TASK DIRECTIONS: Among the lines below, take the one holding "it load. -/", the one holding "(windowRegRead (coreAcc s core) s m a 0).2.respond", and all lines between them. Set them down exactly.

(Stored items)
-- ==== Sys2Proof/Laws/Bus.lean ====
section
/-! SUPPORT. Laws/Bus.lean: what an access of a core to a block window comes to: the block's own handling of it, and the
response. -/

namespace Sys2Proof.Machine

/-- Block window `m` starts at 0x40000000 + 0x10000 × m (Table 14.4). -/
theorem regionOf_window {a m : Nat} (h : 0x40000000 + 0x10000 * m ≤ a) (h' : a < 0x40000000 + 0x10000 * (m + 1))
    (hm : m < 23) : regionOf a = .window m := by
  unfold regionOf
  have h1 : ¬ a < 0x400000 := by omega
  have h2 : ¬ (0x1FFF0000 ≤ a ∧ a < 0x1FFF2000) := by omega
  have h3 : ¬ (0x20000000 ≤ a ∧ a < 0x20100000) := by omega
  have h4 : ¬ (0x24000000 ≤ a ∧ a < 0x24080000) := by omega
  have h5 : 0x40000000 ≤ a ∧ a < 0x40170000 := by omega
  simp only [h1, h2, h3, h4, h5, if_false, if_true, and_self]
  congr 1
  omega

/-- A block window has no misaligned accesses (R10). -/
theorem memMisaligned_window {a m : Nat} (size : Nat) (hr : regionOf a = .window m) : memMisaligned size a = false := by
  simp [memMisaligned, hr]

/-- PMP that allows an access of a core does not refuse it (R419). -/
theorem pmpRefuses_of_allows {core : Cpu} {s : State} {u a n : Nat} (hp : pmpAllows s core u a n = true) :
    pmpRefuses (coreAcc s core) s u a n = false := by
  have : (coreAcc s core).core = core.val := rfl
  simp [pmpRefuses, this, hp]

/-- A word write of a core to a register of a block window whose domain is on, where PMP lets it store (R10, R14, R20, R419). -/
theorem coreWrite_window {core : Cpu} {a m : Nat} {v : Word} {s : State} (hr : regionOf a = .window m) (h4 : a % 4 = 0)
    (hd : domainOff s a = false) (hn : reservedOffset a = false) (hp : mayStore s core a) :
    coreWrite core a v s =
      (blockWrite (coreAcc s core) s m a v).1.finishWrite (coreAcc s core) a (blockWrite (coreAcc s core) s m a v).2 := by
  simp [coreWrite, busWrite, busWriteEnd, accessOff, memMisaligned_window 2 hr, pmpRefuses_of_allows hp, hr, h4, hd, hn]

/-- A word read by a core of a register of a block window whose domain is on, where PMP lets it load. -/
theorem coreRead_window {core : Cpu} {a m : Nat} {s : State} (hr : regionOf a = .window m) (h4 : a % 4 = 0)
    (hd : domainOff s a = false) (hn : reservedOffset a = false) (hc : readClosed (coreAcc s core) s m = false)
    (hp : mayLoad s core a) :
    coreRead core a s =
      (windowRegRead (coreAcc s core) s m a 0).2.respond (windowRegRead (coreAcc s core) s m a 0).1 := by
  simp [coreRead, busRead, busReadEnd, accessOff, memMisaligned_window 2 hr, pmpRefuses_of_allows hp, hr, h4, hd, hn, hc]

@[simp] theorem State.finishWrite_ok (s : State) (acc : Acc) (a : Nat) : s.finishWrite acc a .ok = s.respond 0 := rfl

@[simp] theorem coreAcc_staged (s : State) (c : Cpu) : (coreAcc s c).staged = false := rfl
@[simp] theorem coreAcc_image (s : State) (c : Cpu) : (coreAcc s c).image = false := rfl
@[simp] theorem coreAcc_core (s : State) (c : Cpu) : (coreAcc s c).core = c := rfl
@[simp] theorem coreAcc_ns (s : State) (c : Cpu) : (coreAcc s c).ns = s.on (IC_CPU_STAT_NS c) := rfl
@[simp] theorem coreAcc_kind (s : State) (c : Cpu) : (coreAcc s c).kind = .core := rfl

/-- A write under the access codes alone to a register that has a row and no LK bits locked. -/
theorem fieldWrite_of_row {s : State} {a : Nat} {v : Word} {d : RegDesc} (hd : findReg a = some d)
    (hl : lockedBits s d a = 0) : fieldWrite s a v = (s.setReg a (fieldWord s d a v), .ok) := by
  simp [fieldWrite, hd, hl]

/-- A register whose row has no LK bits. -/
theorem lockedBits_of_lk {s : State} {d : RegDesc} {a : Nat} (h : d.lk = 0) : lockedBits s d a = 0 := by
  simp [lockedBits, h]

end Sys2Proof.Machine
end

SOLUTION TO THE EXERCISE:
/-- A word read by a core of a register of a block window whose domain is on, where PMP lets it load. -/
theorem coreRead_window {core : Cpu} {a m : Nat} {s : State} (hr : regionOf a = .window m) (h4 : a % 4 = 0)
    (hd : domainOff s a = false) (hn : reservedOffset a = false) (hc : readClosed (coreAcc s core) s m = false)
    (hp : mayLoad s core a) :
    coreRead core a s =
      (windowRegRead (coreAcc s core) s m a 0).2.respond (windowRegRead (coreAcc s core) s m a 0).1 := by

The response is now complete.